▶ **TASK DETAILS**: Where does the word "lean" show up in the records? Copy every line that holds it.

▶ **TASK INPUT**:
========

/-- Completing a command changes rings, outputs, host, ewl and obs only. -/
theorem State.complete_only {s : State} {f : InFlight} {o : Outcome} {r : Nat} :
    ∃ x0 x1 x2 x3 x4, s.complete f o r = { s with rings := x0, outputs := x1, host := x2, ewl := x3, obs := x4 } := by
  have key : ∀ (c : Completion) (raise : Bool), ∃ rs os h e,
      (if f.ring = remoteRing then
        s.send 0x07 s.ewl.manager 0 0 0 false ([2] ++ leBytes 8 f.tag ++ leBytes 1 o.status.code ++ leBytes 3 o.detail ++ leBytes 8 r)
      else if (decide (f.ring ≠ 0) && s.mirrors) = true then
        s.mirrorChanges.sendMirror (.completed f.ring (BitVec.ofNat 256 (leNat c.bytes))) none (some (c, raise))
      else s.putCompletion f.ring c raise) = { s with rings := rs, outputs := os, host := h, ewl := e } := by
    intro c raise
    split
    · obtain ⟨e, os, h⟩ := State.send_only (s := s) (k := 0x07) (d := s.ewl.manager) (a := 0) (c := 0) (b := 0) (z := false)
        (bs := [2] ++ leBytes 8 f.tag ++ leBytes 1 o.status.code ++ leBytes 3 o.detail ++ leBytes 8 r)
      rw [h]; exact ⟨_, _, _, _, rfl⟩
    · split
      · obtain ⟨e, os, h⟩ := State.mirrorChanges_only (s := s)
        rw [h]
        obtain ⟨e', os', h'⟩ := State.sendMirror_only (s := { s with ewl := e, outputs := os })
          (c := .completed f.ring (BitVec.ofNat 256 (leNat c.bytes))) (m := none) (w := some (c, raise))
        rw [h']; exact ⟨_, _, _, _, rfl⟩
      · obtain ⟨rs, os, h, e⟩ := State.putCompletion_only (s := s) (q := f.ring) (c := c) (r := raise)
        rw [e]; exact ⟨_, _, _, _, rfl⟩
  obtain ⟨rs, os, h, e, hk⟩ := key (Completion.mk f.tag o.status (o.detail % 2 ^ 24) s.cueNow (r % 2 ^ 64) f.opcode f.fetch f.ring
    false false) (match aget s.rings f.ring with
    | some r => r.interruptAll || f.interrupt
    | none => false)
  have hc : s.complete f o r = if f.ring = remoteRing then { s with rings := rs, outputs := os, host := h, ewl := e } else
      ({ s with rings := rs, outputs := os, host := h, ewl := e } : State).trace 2 0 f.ring (f.opcode + 65536 * o.status.code) f.tag := by
    rw [← hk]; rfl
  rw [hc]
  split
  · exact ⟨_, _, _, _, _, rfl⟩
  · obtain ⟨ob, ho⟩ := State.trace_only (s := { s with rings := rs, outputs := os, host := h, ewl := e }) (k := 2) (c := 0)
      (u := f.ring) (a := f.opcode + 65536 * o.status.code) (b := f.tag)
    rw [ho]; exact ⟨_, _, _, _, _, rfl⟩

@[simp] theorem State.complete_time (s : State) (f : InFlight) (o : Outcome) (r : Nat) : (s.complete f o r).time = s.time := by
  obtain ⟨_, _, _, _, _, h⟩ := State.complete_only (s := s) (f := f) (o := o) (r := r); rw [h]
@[simp] theorem State.complete_cue (s : State) (f : InFlight) (o : Outcome) (r : Nat) : (s.complete f o r).cue = s.cue := by
  obtain ⟨_, _, _, _, _, h⟩ := State.complete_only (s := s) (f := f) (o := o) (r := r); rw [h]
@[simp] theorem State.complete_scanPos (s : State) (f : InFlight) (o : Outcome) (r : Nat) : (s.complete f o r).scanPos = s.scanPos := by
  obtain ⟨_, _, _, _, _, h⟩ := State.complete_only (s := s) (f := f) (o := o) (r := r); rw [h]
@[simp] theorem State.complete_inflight (s : State) (f : InFlight) (o : Outcome) (r : Nat) : (s.complete f o r).inflight = s.inflight := by
  obtain ⟨_, _, _, _, _, h⟩ := State.complete_only (s := s) (f := f) (o := o) (r := r); rw [h]
@[simp] theorem State.complete_nextId (s : State) (f : InFlight) (o : Outcome) (r : Nat) : (s.complete f o r).nextId = s.nextId := by
  obtain ⟨_, _, _, _, _, h⟩ := State.complete_only (s := s) (f := f) (o := o) (r := r); rw [h]
@[simp] theorem State.complete_groupFn (s : State) (f : InFlight) (o : Outcome) (r : Nat) : (s.complete f o r).groupFn = s.groupFn := by
  obtain ⟨_, _, _, _, _, h⟩ := State.complete_only (s := s) (f := f) (o := o) (r := r); rw [h]
@[simp] theorem State.complete_events (s : State) (f : InFlight) (o : Outcome) (r : Nat) : (s.complete f o r).events = s.events := by
  obtain ⟨_, _, _, _, _, h⟩ := State.complete_only (s := s) (f := f) (o := o) (r := r); rw [h]
@[simp] theorem State.complete_eventsLost (s : State) (f : InFlight) (o : Outcome) (r : Nat) : (s.complete f o r).eventsLost = s.eventsLost := by
  obtain ⟨_, _, _, _, _, h⟩ := State.complete_only (s := s) (f := f) (o := o) (r := r); rw [h]
@[simp] theorem State.complete_lastRead (s : State) (f : InFlight) (o : Outcome) (r : Nat) : (s.complete f o r).lastRead = s.lastRead := by
  obtain ⟨_, _, _, _, _, h⟩ := State.complete_only (s := s) (f := f) (o := o) (r := r); rw [h]
@[simp] theorem State.complete_lastReadBytes (s : State) (f : InFlight) (o : Outcome) (r : Nat) : (s.complete f o r).lastReadBytes = s.lastReadBytes := by
  obtain ⟨_, _, _, _, _, h⟩ := State.complete_only (s := s) (f := f) (o := o) (r := r); rw [h]
@[simp] theorem State.complete_lastReadPoisoned (s : State) (f : InFlight) (o : Outcome) (r : Nat) : (s.complete f o r).lastReadPoisoned = s.lastReadPoisoned := by
  obtain ⟨_, _, _, _, _, h⟩ := State.complete_only (s := s) (f := f) (o := o) (r := r); rw [h]
@[simp] theorem State.complete_streams (s : State) (f : InFlight) (o : Outcome) (r : Nat) : (s.complete f o r).streams = s.streams := by
  obtain ⟨_, _, _, _, _, h⟩ := State.complete_only (s := s) (f := f) (o := o) (r := r); rw [h]
@[simp] theorem State.complete_samples (s : State) (f : InFlight) (o : Outcome) (r : Nat) : (s.complete f o r).samples = s.samples := by
  obtain ⟨_, _, _, _, _, h⟩ := State.complete_only (s := s) (f := f) (o := o) (r := r); rw [h]
@[simp] theorem State.complete_sampleOrder (s : State) (f : InFlight) (o : Outcome) (r : Nat) : (s.complete f o r).sampleOrder = s.sampleOrder := by
  obtain ⟨_, _, _, _, _, h⟩ := State.complete_only (s := s) (f := f) (o := o) (r := r); rw [h]
@[simp] theorem State.complete_casts (s : State) (f : InFlight) (o : Outcome) (r : Nat) : (s.complete f o r).casts = s.casts := by
  obtain ⟨_, _, _, _, _, h⟩ := State.complete_only (s := s) (f := f) (o := o) (r := r); rw [h]
@[simp] theorem State.complete_scripts (s : State) (f : InFlight) (o : Outcome) (r : Nat) : (s.complete f o r).scripts = s.scripts := by
  obtain ⟨_, _, _, _, _, h⟩ := State.complete_only (s := s) (f := f) (o := o) (r := r); rw [h]
@[simp] theorem State.complete_wardrobe (s : State) (f : InFlight) (o : Outcome) (r : Nat) : (s.complete f o r).wardrobe = s.wardrobe := by
  obtain ⟨_, _, _, _, _, h⟩ := State.complete_only (s := s) (f := f) (o := o) (r := r); rw [h]
@[simp] theorem State.complete_house (s : State) (f : InFlight) (o : Outcome) (r : Nat) : (s.complete f o r).house = s.house := by
  obtain ⟨_, _, _, _, _, h⟩ := State.complete_only (s := s) (f := f) (o := o) (r := r); rw [h]
@[simp] theorem State.complete_dram (s : State) (f : InFlight) (o : Outcome) (r : Nat) : (s.complete f o r).dram = s.dram := by
  obtain ⟨_, _, _, _, _, h⟩ := State.complete_only (s := s) (f := f) (o := o) (r := r); rw [h]
@[simp] theorem State.complete_arrays (s : State) (f : InFlight) (o : Outcome) (r : Nat) : (s.complete f o r).arrays = s.arrays := by
  obtain ⟨_, _, _, _, _, h⟩ := State.complete_only (s := s) (f := f) (o := o) (r := r); rw [h]
@[simp] theorem State.complete_vecs (s : State) (f : InFlight) (o : Outcome) (r : Nat) : (s.complete f o r).vecs = s.vecs := by
  obtain ⟨_, _, _, _, _, h⟩ := State.complete_only (s := s) (f := f) (o := o) (r := r); rw [h]
@[simp] theorem State.complete_samps (s : State) (f : InFlight) (o : Outcome) (r : Nat) : (s.complete f o r).samps = s.samps := by
  obtain ⟨_, _, _, _, _, h⟩ := State.complete_only (s := s) (f := f) (o := o) (r := r); rw [h]
@[simp] theorem State.complete_codecs (s : State) (f : InFlight) (o : Outcome) (r : Nat) : (s.complete f o r).codecs = s.codecs := by
  obtain ⟨_, _, _, _, _, h⟩ := State.complete_only (s := s) (f := f) (o := o) (r := r); rw [h]
@[simp] theorem State.complete_ingest (s : State) (f : InFlight) (o : Outcome) (r : Nat) : (s.complete f o r).ingest = s.ingest := by
  obtain ⟨_, _, _, _, _, h⟩ := State.complete_only (s := s) (f := f) (o := o) (r := r); rw [h]
@[simp] theorem State.complete_jpegs (s : State) (f : InFlight) (o : Outcome) (r : Nat) : (s.complete f o r).jpegs = s.jpegs := by
  obtain ⟨_, _, _, _, _, h⟩ := State.complete_only (s := s) (f := f) (o := o) (r := r); rw [h]
@[simp] theorem State.complete_scalers (s : State) (f : InFlight) (o : Outcome) (r : Nat) : (s.complete f o r).scalers = s.scalers := by
  obtain ⟨_, _, _, _, _, h⟩ := State.complete_only (s := s) (f := f) (o := o) (r := r); rw [h]
@[simp] theorem State.complete_scoreboard (s : State) (f : InFlight) (o : Outcome) (r : Nat) : (s.complete f o r).scoreboard = s.scoreboard := by
  obtain ⟨_, _, _, _, _, h⟩ := State.complete_only (s := s) (f := f) (o := o) (r := r); rw [h]
@[simp] theorem State.complete_contexts (s : State) (f : InFlight) (o : Outcome) (r : Nat) : (s.complete f o r).contexts = s.contexts := by
  obtain ⟨_, _, _, _, _, h⟩ := State.complete_only (s := s) (f := f) (o := o) (r := r); rw [h]
@[simp] theorem State.complete_sec (s : State) (f : InFlight) (o : Outcome) (r : Nat) : (s.complete f o r).sec = s.sec := by
  obtain ⟨_, _, _, _, _, h⟩ := State.complete_only (s := s) (f := f) (o := o) (r := r); rw [h]
@[simp] theorem State.complete_pwr (s : State) (f : InFlight) (o : Outcome) (r : Nat) : (s.complete f o r).pwr = s.pwr := by
  obtain ⟨_, _, _, _, _, h⟩ := State.complete_only (s := s) (f := f) (o := o) (r := r); rw [h]
@[simp] theorem State.complete_mgmt (s : State) (f : InFlight) (o : Outcome) (r : Nat) : (s.complete f o r).mgmt = s.mgmt := by
  obtain ⟨_, _, _, _, _, h⟩ := State.complete_only (s := s) (f := f) (o := o) (r := r); rw [h]
@[simp] theorem State.complete_playbill (s : State) (f : InFlight) (o : Outcome) (r : Nat) : (s.complete f o r).playbill = s.playbill := by
  obtain ⟨_, _, _, _, _, h⟩ := State.complete_only (s := s) (f := f) (o := o) (r := r); rw [h]
@[simp] theorem State.complete_tap (s : State) (f : InFlight) (o : Outcome) (r : Nat) : (s.complete f o r).tap = s.tap := by
  obtain ⟨_, _, _, _, _, h⟩ := State.complete_only (s := s) (f := f) (o := o) (r := r); rw [h]
@[simp] theorem State.complete_cores (s : State) (f : InFlight) (o : Outcome) (r : Nat) : (s.complete f o r).cores = s.cores := by
  obtain ⟨_, _, _, _, _, h⟩ := State.complete_only (s := s) (f := f) (o := o) (r := r); rw [h]
@[simp] theorem State.complete_coreRefetches (s : State) (f : InFlight) (o : Outcome) (r : Nat) : (s.complete f o r).coreRefetches = s.coreRefetches := by
  obtain ⟨_, _, _, _, _, h⟩ := State.complete_only (s := s) (f := f) (o := o) (r := r); rw [h]
@[simp] theorem State.complete_freeCount (s : State) (f : InFlight) (o : Outcome) (r : Nat) : (s.complete f o r).freeCount = s.freeCount := by
  obtain ⟨_, _, _, _, _, h⟩ := State.complete_only (s := s) (f := f) (o := o) (r := r); rw [h]
@[simp] theorem State.complete_pending (s : State) (f : InFlight) (o : Outcome) (r : Nat) : (s.complete f o r).pending = s.pending := by
  obtain ⟨_, _, _, _, _, h⟩ := State.complete_only (s := s) (f := f) (o := o) (r := r); rw [h]
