-- ==== Sys2Proof/Laws/StepsUnits.lean ====
section
/-! SUPPORT. What each operation of the compute units, the array blocks and the vector engines can do to the queue, to memory and to the
device state (`Steps` and its kin), said once for each; a proof about a step cites these and unfolds nothing. -/

set_option linter.all false

namespace Sys2Proof.Machine

open Sys2Proof

/-! ### Machine/Units.lean -/

theorem State.sealLine_steps (s : State) (line : Nat) : Steps wr s (State.sealLine s line) := by
  unfold State.sealLine
  repeat' first
    | with_reducible exact .refl _
    | with_reducible apply Steps.after (State.modBuf_steps ..)
    | fail_if_no_progress with_reducible refine Steps.upd ?_ rfl rfl rfl rfl
    | split

theorem State.readerOf_steps (s : State) (o : Owner) (line : Nat) : Steps wr s (State.readerOf s o line) := by
  unfold State.readerOf
  repeat' first
    | with_reducible exact .refl _
    | with_reducible apply Steps.after (State.modBuf_steps ..)
    | (with_reducible apply Steps.ite <;> intro _)
    | fail_if_no_progress with_reducible refine Steps.upd ?_ rfl rfl rfl rfl
    | split

theorem State.writerOf_steps (s : State) (o : Owner) (line : Nat) : Steps wr s (State.writerOf s o line) := by
  unfold State.writerOf
  repeat' first
    | with_reducible exact .refl _
    | with_reducible apply Steps.after (State.setWriter_steps ..)

theorem State.addTile_steps (s : State) (t : Tile) : Steps wr s (State.addTile s t).2 := by
  unfold State.addTile
  exact .upd (.refl _) rfl rfl rfl rfl

theorem State.signalTile_steps (s : State) (t : Option Nat) : Steps wr s (State.signalTile s t) := by
  unfold State.signalTile
  repeat' first
    | with_reducible exact .refl _
    | fail_if_no_progress with_reducible refine Steps.upd ?_ rfl rfl rfl rfl
    | split

theorem State.signalRange_steps (s : State) (a : Nat) (n : Nat) : Steps wr s (State.signalRange s a n) := by
  unfold State.signalRange
  repeat' first
    | with_reducible exact .refl _
    | with_reducible apply Steps.after (State.signalTile_steps ..)
    | (with_reducible apply Steps.after (Steps.foldl _ _ _ ?_); rotate_left; intro _ _)

theorem State.widen_steps (s : State) (k : Nat) (slot : Nat) (top : Bool) (flush : Bool) :
    Steps wr s (State.widen s k slot top flush).2 := by
  unfold State.widen
  repeat' first
    | with_reducible exact .refl _
    | with_reducible assumption
    | (extract_lets -underBinder +onlyGivenNames y; clear_value (e : y = _)
       first | (refine Steps.seq (y := y) ?_ ?_; rotate_left; (intro hy; clear e); rotate_right; subst e) | subst e)
    | with_reducible apply Steps.after (State.modSample_steps ..)
    | with_reducible apply Steps.after (State.trace_steps ..)
    | (with_reducible apply Steps.ite <;> intro _)
    | fail_if_no_progress with_reducible refine Steps.upd ?_ rfl rfl rfl rfl
    | split

theorem State.releaseLayer_steps (s : State) (k : Nat) (slot : Nat) : Steps wr s (State.releaseLayer s k slot) := by
  unfold State.releaseLayer
  repeat' first
    | with_reducible exact .refl _
    | (with_reducible apply Steps.ite <;> intro _)
    | fail_if_no_progress with_reducible refine Steps.upd ?_ rfl rfl rfl rfl

theorem State.clearSlot_steps (s : State) (slot : Nat) : Steps wr s (State.clearSlot s slot) := by
  unfold State.clearSlot
  exact .upd (.refl _) rfl rfl rfl rfl

theorem State.endChain_steps (s : State) (k : Nat) (o : Outcome) : Steps wr s (State.endChain s k o) := by
  unfold State.endChain
  repeat' first
    | with_reducible exact .refl _
    | with_reducible apply Steps.after (State.dropChain_steps ..)
    | with_reducible apply Steps.after (State.modSample_steps ..)
    | with_reducible apply Steps.after (State.releaseSample_steps ..)

theorem State.drawReserve_steps (s : State) (o : Owner) (cost : Nat) : Steps wr s (State.drawReserve s o cost) := by
  unfold State.drawReserve
  repeat' first
    | with_reducible exact .refl _
    | with_reducible apply Steps.after (State.modSample_steps ..)
    | fail_if_no_progress with_reducible refine Steps.upd ?_ rfl rfl rfl rfl
    | split
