/-! ### Machine/Forming.lean -/

theorem State.becomeLone_steps (s : State) : Steps wr s (State.becomeLone s) := by
  unfold State.becomeLone
  repeat' first
    | with_reducible exact .refl _
    | with_reducible assumption
    | (extract_lets -underBinder +onlyGivenNames y; clear_value (e : y = _)
       first | (refine Steps.seq (y := y) ?_ ?_; rotate_left; (intro hy; clear e); rotate_right; subst e) | subst e)
    | with_reducible apply Steps.after (State.playbillDue_steps ..)
    | with_reducible apply Steps.after (State.releaseName_steps ..)
    | (with_reducible apply Steps.after (Steps.foldl _ _ _ ?_); rotate_left; intro _ _)
    | (with_reducible apply Steps.ite <;> intro _)
    | fail_if_no_progress with_reducible refine Steps.upd ?_ rfl rfl rfl rfl

theorem State.formFails_steps (s : State) (st : Status) : Steps wr s (State.formFails s st) := by
  unfold State.formFails
  repeat' first
    | with_reducible exact .refl _
    | with_reducible apply Steps.after (State.becomeLone_steps ..)
    | with_reducible apply Steps.after (State.finish_steps ..)
    | (with_reducible apply Steps.after (Steps.foldl _ _ _ ?_); rotate_left; intro _ _)

theorem State.greet_steps (s : State) (port : Nat) : Steps wr s (State.greet s port) := by
  unfold State.greet
  repeat' first
    | with_reducible exact .refl _
    | with_reducible apply Steps.after (State.putMessage_steps ..)
    | (with_reducible apply Steps.after (Steps.foldl _ _ _ ?_); rotate_left; intro _ _)

theorem State.assignMembers_steps (s : State) : Steps wr s (State.assignMembers s) := by
  unfold State.assignMembers
  repeat' first
    | with_reducible exact .refl _
    | with_reducible assumption
    | (extract_lets -underBinder +onlyGivenNames y; clear_value (e : y = _)
       first | (refine Steps.seq (y := y) ?_ ?_; rotate_left; (intro hy; clear e); rotate_right; subst e) | subst e)
    | with_reducible apply Steps.after (State.flood_steps ..)
    | (with_reducible apply Steps.after (Steps.foldl _ _ _ ?_); rotate_left; intro _ _)
    | fail_if_no_progress with_reducible refine Steps.upd ?_ rfl rfl rfl rfl

theorem State.meet_steps (s : State) (e : Nat × Nat × Bool) : Steps wr s (State.meet s e) := by
  unfold State.meet
  repeat' first
    | with_reducible exact .refl _
    | with_reducible assumption
    | (extract_lets -underBinder +onlyGivenNames y; clear_value (e : y = _)
       first | (refine Steps.seq (y := y) ?_ ?_; rotate_left; (intro hy; clear e); rotate_right; subst e) | subst e)
    | with_reducible apply Steps.after (State.assignMembers_steps ..)
    | with_reducible apply Steps.after (State.formFails_steps ..)
    | (with_reducible apply Steps.ite <;> intro _)
    | fail_if_no_progress with_reducible refine Steps.upd ?_ rfl rfl rfl rfl
    | split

========

▶ **WORKED SOLUTION**:
-- ==== Sys2Proof/Laws/StepsUnits.lean ====
/-! ### Machine/Units.lean -/
/-! ### Machine/Forming.lean -/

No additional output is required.